I did a re-eval on my Writing test from January (got a 7.5, and I needed an 8). Got the results back a couple weeks ago (took 6 weeks total), and they increased my score to a 9! In my opinion, its worth trying for a re-eval (called an "EOR" - Enquiry On Results). But at the same time, keep studying and sign up for another test. That's what I did (I wound up sitting the test again while I was waiting - wound up getting an 8 in Writing then.... but a 7.5 in Reading - ARGH!). 

I posted some tips in a post called "IELTS - Frustration". The Reading test is especially tricky (and there are some tips for how to avoid common mistakes). And I gave some tips on the Writing, too.

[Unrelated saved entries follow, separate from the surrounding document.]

@[simp] theorem setModeration_pending (line : Nat) (m : Moderation) (s : State) : (setModeration line m s).pending = s.pending := rfl
@[simp] theorem setModeration_now (line : Nat) (m : Moderation) (s : State) : (setModeration line m s).now = s.now := rfl
@[simp] theorem setModeration_freeDraws (line : Nat) (m : Moderation) (s : State) : (setModeration line m s).freeDraws = s.freeDraws := rfl
@[simp] theorem setModeration_out (line : Nat) (m : Moderation) (s : State) : (setModeration line m s).out = s.out := rfl
@[simp] theorem setModeration_readData (line : Nat) (m : Moderation) (s : State) : (setModeration line m s).readData = s.readData := rfl
@[simp] theorem setModeration_hostMem (line : Nat) (m : Moderation) (s : State) : (setModeration line m s).hostMem = s.hostMem := rfl
@[simp] theorem setModeration_messageStore (line : Nat) (m : Moderation) (s : State) : (setModeration line m s).messageStore = s.messageStore := rfl
@[simp] theorem setModeration_appSram (line : Nat) (m : Moderation) (s : State) : (setModeration line m s).appSram = s.appSram := rfl
@[simp] theorem setModeration_regs (line : Nat) (m : Moderation) (s : State) : (setModeration line m s).regs = s.regs := rfl
@[simp] theorem setModeration_tallies (line : Nat) (m : Moderation) (s : State) : (setModeration line m s).tallies = s.tallies := rfl
@[simp] theorem setModeration_tallySnap (line : Nat) (m : Moderation) (s : State) : (setModeration line m s).tallySnap = s.tallySnap := rfl
@[simp] theorem setModeration_tallySnapTime (line : Nat) (m : Moderation) (s : State) : (setModeration line m s).tallySnapTime = s.tallySnapTime := rfl
@[simp] theorem setModeration_hiLatch (line : Nat) (m : Moderation) (s : State) : (setModeration line m s).hiLatch = s.hiLatch := rfl
@[simp] theorem setModeration_ledger (line : Nat) (m : Moderation) (s : State) : (setModeration line m s).ledger = s.ledger := rfl
@[simp] theorem setModeration_aon (line : Nat) (m : Moderation) (s : State) : (setModeration line m s).aon = s.aon := rfl
@[simp] theorem setModeration_trace (line : Nat) (m : Moderation) (s : State) : (setModeration line m s).trace = s.trace := rfl
@[simp] theorem setModeration_startup (line : Nat) (m : Moderation) (s : State) : (setModeration line m s).startup = s.startup := rfl
@[simp] theorem setModeration_clocks (line : Nat) (m : Moderation) (s : State) : (setModeration line m s).clocks = s.clocks := rfl
@[simp] theorem setModeration_eventLines (line : Nat) (m : Moderation) (s : State) : (setModeration line m s).eventLines = s.eventLines := rfl
@[simp] theorem setModeration_cores (line : Nat) (m : Moderation) (s : State) : (setModeration line m s).cores = s.cores := rfl
@[simp] theorem setModeration_security (line : Nat) (m : Moderation) (s : State) : (setModeration line m s).security = s.security := rfl
@[simp] theorem setModeration_feedback (line : Nat) (m : Moderation) (s : State) : (setModeration line m s).feedback = s.feedback := rfl
@[simp] theorem setModeration_course (line : Nat) (m : Moderation) (s : State) : (setModeration line m s).course = s.course := rfl
@[simp] theorem setModeration_engine (line : Nat) (m : Moderation) (s : State) : (setModeration line m s).engine = s.engine := rfl
@[simp] theorem setModeration_drive (line : Nat) (m : Moderation) (s : State) : (setModeration line m s).drive = s.drive := rfl
@[simp] theorem setModeration_relay (line : Nat) (m : Moderation) (s : State) : (setModeration line m s).relay = s.relay := rfl
@[simp] theorem setModeration_lease (line : Nat) (m : Moderation) (s : State) : (setModeration line m s).lease = s.lease := rfl
@[simp] theorem setModeration_pwm (line : Nat) (m : Moderation) (s : State) : (setModeration line m s).pwm = s.pwm := rfl
@[simp] theorem setModeration_loops (line : Nat) (m : Moderation) (s : State) : (setModeration line m s).loops = s.loops := rfl
@[simp] theorem setModeration_eth (line : Nat) (m : Moderation) (s : State) : (setModeration line m s).eth = s.eth := rfl
@[simp] theorem setModeration_bus (line : Nat) (m : Moderation) (s : State) : (setModeration line m s).bus = s.bus := rfl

These are a compilation of tips I got from other people on the boards, as well as from IELTS markers who have posted information on the internet.

Sent from my iPad using ExpatForum


----------



## gillofrompk (Apr 2, 2012)

msvayani said:


> Congrats! What was your test centre?


lahorek


----------



## msvayani (Feb 14, 2012)

Got my result today...

Unfortunately, I messed up in the writing this time... 

*2nd Attempt: (31-3-2012)*
L: 7.5
R: 8
W: 6
S: 7

*1st Attempt: (11-6-2011)*
L: 7.5
R: 7
W: 7
S: 6.5

Now, I am registering for yet another attempt on the 21st April 2012. :fencing:


----------



## bangalg (Apr 22, 2009)

ManpBanglre said:


> U from Banglore Rite? Do u think if coaching can help. Evrytime i miss by 0.5 in sum or the other modulde.
> U knw any good ielts prep centres in banglore.?


The British council classes are too basic and may bore you. They are good for people aiming at 7 and taking it for the first time. You are almost there. Here is what I did to get my required scores- go to rapidshare.com. Download past test papers - you should get 15 around. Attempt them under exam conditions. Look at your score and thoroughly analyse your scores. Also, there are IELTS booklets available out there giving tips on writing etc. hey ar immensely helpful. However, a word of caution. While attempting papers of the 90's, I found that the pattern was slightly different then. Also, some of the model answers given were wrong out there.
But practice, practice, practice is the key.

Sent from my iPad using ExpatForum


----------



## anm (Apr 6, 2011)

*result still not out*



msvayani said:


> Got my result today...
> 
> Unfortunately, I messed up in the writing this time...
> 
> ...


Hi 
My husband gave his ielts on 31mar2012 too, we still are unable to view his results... he took the exam from hyderabad, India...could you please let me know how and where you checked your results..
thanks


----------



## movetoaus (Jul 16, 2011)

Hi All,
I had given the test (british council) on 31st mar 2012 . I still havent got the result. On line its asking for Identification Document Number: 

I tried putting my receipt number and cust ref number for the above but it says result not found. 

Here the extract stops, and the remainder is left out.